Demonstration of B-ion-implanted p-BaSi2/n-Si heterojunction solar cells

The implantation of B atoms into BaSi2 epitaxial films grown by molecular beam epitaxy was performed to form p-type BaSi2 films. It was revealed by Raman spectroscopy that the ion-implantation damage induced in the implanted BaSi2 films was recovered by post-annealing at 600 degrees C or higher temperatures for 64 min. The hole concentration increased up to 3.1 x 10(18) cm(-3) at room temperature, indicating that B-ion-implanted p-BaSi2 films are applicable as a hole transport layer. The B-ion-implanted p-BaSi2/n-Si heterojunction solar cells showed rectifying current-voltage characteristics under AM1.5 G illumination and the internal quantum efficiency reached 72% at the wavelength of 900 nm. The conversation efficiency was 2.2%. These results open new routes for the formation methods of BaSi2 solar cells.

Automated summary

Boron-ion-implanted p-BaSi2 films were successfully formed by implanting B atoms into BaSi2 epitaxial films grown by molecular beam epitaxy.

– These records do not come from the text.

-- ==== Sys2Proof/Tests/Slice0.lean ====
section
/-! SUPPORT. Tests by evaluation. Expected results are the vectors of 95_test_vectors.md, named in each
comment by their id there, or worked out by hand from the rule named. The last part shows, for every
obligation with hypotheses, a concrete state and operands that meet them. -/

namespace Sys2Proof.Tests

open Sys2Proof.Machine

/-! ### Building a small state and running one step -/

/-- The reset state with two keypad samples of 0 to come; `withFetchWord` makes it running (R204). -/
def ready : State := { State.reset with env := { Env.reset with keypad := [0, 0] } }

/-- With these values in registers. -/
def withRegs (l : List (Reg × Byte)) (s : State) : State := l.foldl (fun s p => s.setReg p.1 p.2) s

/-- With these bytes at 0x300 upward and `I` = 0x300. -/
def withBytes (l : List Byte) (s : State) : State := (s.storeFrom 0x300 0 l).setI 0x300

/-- With these keypad samples to come. -/
def withKeys (l : List Word) (s : State) : State := { s with env := { s.env with keypad := l } }

/-- With `n` frames, all holding the address `a`. -/
def withFrames (n : Fin 17) (a : Word) (s : State) : State :=
  { s with sp := n, stack := Vector.replicate 16 a }

/-- With the next turn given. -/
def withTurn (t : Turn) (s : State) : State := { s with env := { s.env with turns := [t] } }

/-- What is seen after a step from the state. -/
def seen {α : Type} (s : State) (f : State → α) : Option α :=
  match step s with
  | .next t => some (f t)
  | .fault _ => none
  | .refused _ => none

/-- What is seen after one iteration with the word at `pc`. -/
def after {α : Type} (w : Nat) (s : State) (f : State → α) : Option α := seen (s.withFetchWord 16 w) f

/-! ### Well-formedness refuses an ill-formed term of each form it checks -/

theorem test_wellFormed_refuses_seReg : (Instr.seReg 1 2 16).wellFormed = false := by decide
theorem test_wellFormed_refuses_sneReg : (Instr.sneReg 1 2 16).wellFormed = false := by decide
theorem test_wellFormed_refuses_drw : (Instr.drw 1 2 16).wellFormed = false := by decide
theorem test_canonical_refuses_ignored_fields :
    [Instr.seReg 1 2 3, .sneReg 1 2 3, .shr 1 2, .shl 1 2].map Instr.canonical =
      [false, false, false, false] := by decide

/-! ### Decoding: every constructor, from a word written out by the encodings of R76 to R80 -/

-- R76 (F = 0000): 0000 0000 1110 0000 and 0000 0000 1110 1110; X3 to X6, R83.
theorem test_decode_family0 :
    decodeWord 0b0000000011100000 = .ok .cls ∧ decodeWord 0b0000000011101110 = .ok .ret ∧
    decodeWord 0x0000 = .error .invalidFamily0 ∧ decodeWord 0x00E1 = .error .invalidFamily0 ∧
    decodeWord 0x0123 = .error .invalidFamily0 ∧ decodeWord 0x01E0 = .error .invalidFamily0 := by decide

-- R77 (F = 1, 2, A, B, then twelve address bits): X7, X25.
theorem test_decode_addresses :
    decodeWord 0b0001000011100000 = .ok (.jp 0x0E0) ∧
    decodeWord 0b0010001000000110 = .ok (.call 0x206) ∧
    decodeWord 0b1010001100000000 = .ok (.ldI 0x300) ∧
    decodeWord 0b1011111111111111 = .ok (.jpV0 0xFFF) := by decide

-- R77 (F = 3, 4, 6, 7, C, then X, then eight bits): B10, B12, X8, A3, K1.
theorem test_decode_bytes :
    decodeWord 0b0011000100000001 = .ok (.seImm 1 0x01) ∧
    decodeWord 0b0100000111111111 = .ok (.sneImm 1 0xFF) ∧
    decodeWord 0b0110101001111111 = .ok (.ldImm 0xA 0x7F) ∧
    decodeWord 0b0111000100000010 = .ok (.addImm 1 0x02) ∧
    decodeWord 0b1100000100001111 = .ok (.rnd 1 0x0F) := by decide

Raman spectroscopy revealed that the ion-implantation damage in the implanted BaSi2 films could be recovered by post-annealing at temperatures of 600 degrees C or higher for 64 min. The B-ion-implanted p-BaSi2 films showed a hole concentration of 3.1 x 10(18) cm(-3) at room temperature, making them suitable as a hole transport layer. Rectifying current-voltage characteristics were observed in B-ion-implanted p-BaSi2/n-Si heterojunction solar cells under AM1.5 G illumination, with an internal quantum efficiency of 72% at a wavelength of 900 nm. The conversion efficiency of these solar cells was 2.2%. These findings provide new ways to fabricate BaSi2 solar cells.